Best Left Forgotten | By : Ykarzel Category: Yu-Gi-Oh > Yaoi - Male/Male Views: 3872 -:- Recommendations : 0 -:- Currently Reading : 0 |
Disclaimer: I do not own YuGiOh!, nor any of the characters from it. I do not make any money from the writing of this story. |
Best Left Forgotten
Chapter Two
"You hold the
answers deep within your own mind. Consciously, you've forgotten it. That's the
way the human mind works. Whenever something is too unpleasant, to shameful for us too entertain, we reject it. We erase it
from our memories.
But the imprint is always there… Nothing is ever really forgotten."
- Original Author Unknown
He knew, in a distant part of him that still knew reason,
that he was making a scene.
Still, his shouts continued.
One name he knew – knew nearly as well as his own. Honda. And then another, a name he had to grasp for,
Yugi. It came to him, but from memories
he couldn’t remember or the bits of conversation he had heard since waking he
didn’t know.
They would know, he was sure.
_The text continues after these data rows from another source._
/-- A table of two levels, BF16 operands at 0x1000 and 0x100000, sums stored; the registers it does not use are zero. -/
def table2 (ctl : Nat) : List Word :=
  [BitVec.ofNat 64 ctl, 0x1000, 0x100000, 0x200000, 128, 128, 0, 1, 1, 0, 0, 0, 0, 0, 0, 0, 2, 0, 0x10002, 0x100000001] ++ List.replicate 12 0
def mxW (ctl : Nat) (g : Core → Core := id) : State :=
  let s := W (.mxgo tk0) 4 [] [] (fun c => g (bf16s c))
  { s with cmd := { s.cmd with table := table2 ctl } }
def mxNest : State :=
  let m := { cmdW (.mxgo tk0) 0 [] with table := table2 (1 + 2 ^ 20) }
  mxW (1 + 2 ^ 20) (fun c => { c with mx := { c.mx with nest := some ⟨m, 0, 2, false, [], false⟩ } })
/-- A table that passes its checks, one whose level count is reserved, and a nest at its first run, which has its operands. -/
theorem witness_MatrixNestResults :
    let s := mxW (1 + 2 ^ 20)
    let r := mxW 7
    let m := { cmdW (.mxgo tk0) 0 [] with table := table2 (1 + 2 ^ 20) }
    let u : State := { mxNest with slot := 4, cmd := m }
    (mxChecks s.cmd.table).run s = .ok ((.bf16, .bf16), s) ∧ (reservedBits r.cmd.table).all (fun p =>
        if p.1 < 13 ∨ p.2.1 = 17 then tFld r.cmd.table p.1 p.2.1 p.2.2 == 0 else tReg r.cmd.table p.1 == 0) = true ∧ 6 ≤ tFld r.cmd.table 0 0 3 ∧
      (mxNest.core 0).mx.nest = some ⟨m, 0, 2, false, [], false⟩ ∧ m.iter = [] ∧ nestFmts (mxNest.core 0) m.table = (.bf16, .bf16) ∧
      (match runAll u (mxNest.core 0) m.table .bf16 .bf16 0 ⟨List.replicate 4096 0, false, []⟩ with | .ok _ => true | .error _ => false) = true ∧
      tFld m.table 0 21 1 = 0 ∧ tFld m.table 0 20 1 = 1 ∧ (mxFormats m.table).run u = .ok ((.bf16, .bf16), u) ∧
      tFld m.table 0 14 3 + 0 % (tFld m.table 0 17 3 + 1) < 8 := by
  and_intros <;> first | decide +kernel | rfl
theorem witness_MatrixLanes : Lane (.mxgo tk0) (mxW 7) 4 ⟨tk0, [], []⟩ :=
  W_lane (.mxgo tk0) 4 [] [] (fun c => bf16s c) 0 ⟨tk0, [], []⟩ ⟨rfl, rfl, rfl, rfl, rfl, by decide⟩ rfl (by decide) (by decide) (by decide)

/-! #### The copy engine and sync words -/

/-- A command of channel 2. -/
def cpW (i : Instr) (vals : List Word) (g : Core → Core := id) : State := W i 8 [] vals g
/-- A template of 4 rows of 32 bytes, RAW, from 0 to 0x800, without a sync word. -/
def tmpl4 : List Word := [0, 0x800, 1, 0x1F00000003, 0x10000000080, 0, 0, 0]
def xfer3 (pl : XferPlace) (arr : List Nat) (sw : Option (Nat × Nat)) : Xfer :=
  ⟨3, 7, 0x7, 2, 0x60, pl, arr, sw, 0, 0, 0, .raw, .raw, List.range 4, false⟩
/-- CHDONE past the ID and not; a template entry in the scratchpad; a channel with a started and a waiting transfer. -/
theorem witness_CopyLaneResults :
    let w : Instr := .cpWait 2 3
    let s := cpW w [5] (fun c => { c with cp := { c.cp with done := c.cp.done.set 2 7 } })
    let u := cpW w [9] (fun c => { c with cp := { c.cp with done := c.cp.done.set 2 7 } })
    let t : Instr := .cpTw true 2 5 3 0
    let v := cpW t [0x100] (fun c => { c with sp := pokeBytes c.sp 0x100 (tmpl4.flatMap (fun w => leBytes 8 w.toNat)) })
    let k := cpW (.cpCancel 2) [] (fun c => { c with cp := { c.cp with jrn := c.cp.jrn.set 2 [xfer3 .moving [] none, { xfer3 .waiting [] none with id := 4 }] } })
    CpAt w s 2 ∧ Has s 0 5 ∧ ((s.core 0).cp.done.getD 2 0 - (5 : Word).setWidth 32).toNat < 2 ^ 31 ∧ CpAt w u 2 ∧ Has u 0 9 ∧
      2 ^ 31 ≤ ((u.core 0).cp.done.getD 2 0 - (9 : Word).setWidth 32).toNat ∧ CpAt t v 2 ∧ SpLands v 0x100 0 0x100 ∧ (v.core 0).streams 0x100 64 = false ∧
      (List.range 64).all (fun i => !(v.core 0).spPois.contains ((0x100 + i) / 32)) = true ∧ (List.range 8).all (fun h => ((v.core 0).journal h).isEmpty) = true ∧
      entryOf (peekBytes (v.core 0).sp 0x100 64) 0 = tmpl4.map BitVec.toNat ∧ tmplRefused (tmpl4.map BitVec.toNat) = none ∧
      CpAt (.cpCancel 2) k 2 ∧ ((k.core 0).journal 2).map (fun x => x.id) = [3, 4] := by
  and_intros <;> first | rfl | (intro _; rfl) | decide
def copying (x : Xfer) (sp : Bytes) : State := { W .nop 0 [] [] (fun c =>
  { c with sp := sp, cp := { c.cp with tmpl := [(7, tmpl4)], jrn := c.cp.jrn.set 2 [x] }, qs := c.qs.set 8 [.xfer 3] }) with slot := 0 }
/-- A transfer that may start; an arrival at a sync word at 0x2000; one with no arrival left. -/
theorem witness_CopyResults :
    let s := copying (xfer3 .waiting [] none) []
    let s1 : State := s.updCore s.cur (fun c => c.setQueue 8 ((c.queue 8).drop 1))
    let a := copying (xfer3 .moving [0, 0x2000, 128] (some (0, 0x2000))) (pokeBytes [] 0x2000 (leBytes 16 (10 + 4 * 2 ^ 32)))
    let d := copying (xfer3 .moving [] none) []
    let m := (copying { xfer3 .moving [] none with todo := true } []).updCore 0 (fun c => c.setQueue 8 [])
    (s.core 0).startable 2 = some (xfer3 .waiting [] none) ∧ Calm s ∧
      (match (planXfer 2 (xfer3 .waiting [] none)).run s1 with
        | .ok (p, _) => p.ssp == .dv && p.dsp == .dv && p.f == .raw && p.d == .raw && p.idx.isNone && p.sw.isNone && p.nrow == 4 && p.nel == 32
        | _ => false) = true ∧ ((a.core 0).arrivalList[0]?).isSome = true ∧ (xfer3 .moving [0, 0x2000, 128] (some (0, 0x2000))).sw = some (0, 0x2000) ∧
      (a.core 0).streams 0x2000 16 = false ∧ (s.core 0).movable 2 = [] ∧ (m.core 0).startable 2 = none ∧ (m.core 0).movable 2 = [{ xfer3 .moving [] none with todo := true }] ∧
      Calm m ∧ (xfer3 .moving [] none).ix = List.range 4 ∧ ((xfer3 .moving [] none).plan (m.core 0) 2 .raw .raw).nrow = 4 ∧
      ((d.core 0).journal 2).any (fun y => y.place == .moving && !y.todo && y.arr.isEmpty) = true := by
  and_intros <;> rfl
/-- A sync word at its generation, before it, and with each flag. -/
theorem witness_SyncWordLaneResults :
    let i : Instr := .swWait 2 3 4
    let f (v : Nat) : State := cpW i [0x2000, 2] (fun c => { c with sp := pokeBytes c.sp 0x2000 (leBytes 16 v) })
    let g : Instr := .swWaitSt 2 3 4 5
    let t := cpW g [0x2000, 2, 0x3000]
    Has (f 0) 0 0x2000 ∧ Has (f 0) 1 2 ∧ SpWord (f 0) 0x2000 16 0 0x2000 ∧ CpAt i (f (2 * 2 ^ 64)) 2 ∧ ((f 0).core 0).spPoisoned 0x2000 16 = false ∧
      decide ((BitVec.ofNat 16 (((f (2 * 2 ^ 64)).core 0).syncWord 0x2000).gen - (2 : Word).setWidth 16).toNat < 2 ^ 15) = true ∧
      decide ((BitVec.ofNat 16 (((f 0).core 0).syncWord 0x2000).gen - (2 : Word).setWidth 16).toNat < 2 ^ 15) = false ∧
      (((f 0).core 0).syncWord 0x2000).flags % 4 = 0 ∧ (((f (1 * 2 ^ 80)).core 0).syncWord 0x2000).flags % 4 = 1 ∧
      (((f (2 * 2 ^ 80)).core 0).syncWord 0x2000).flags / 2 % 2 = 1 ∧ CpAt g t 2 ∧ Has t 2 0x3000 ∧ SpWord t 0x3000 8 0 0x3000 := by
  and_intros <;> first | rfl | (intro _; rfl) | decide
They had to know.
To learn that his sister had seen him a bare three times in
the years he couldn’t remember, and that he’d moved out of his father’s
apartment when he turned sixteen, was a shock.
How were two people who’d barely seen him in years supposed to tell him
who he was?
He needed Honda, who’d stuck stubbornly by his side. A best friend even when he’d become someone
he didn’t want to be. And Yugi, his name
was Yugi, the one who had started to
cry when Jou looked at him and asked him who he was.
They knew him, even if he did not know himself.
Even before looking at them, when they’d asked his age, he
knew as the word left his mouth that something wasn’t right.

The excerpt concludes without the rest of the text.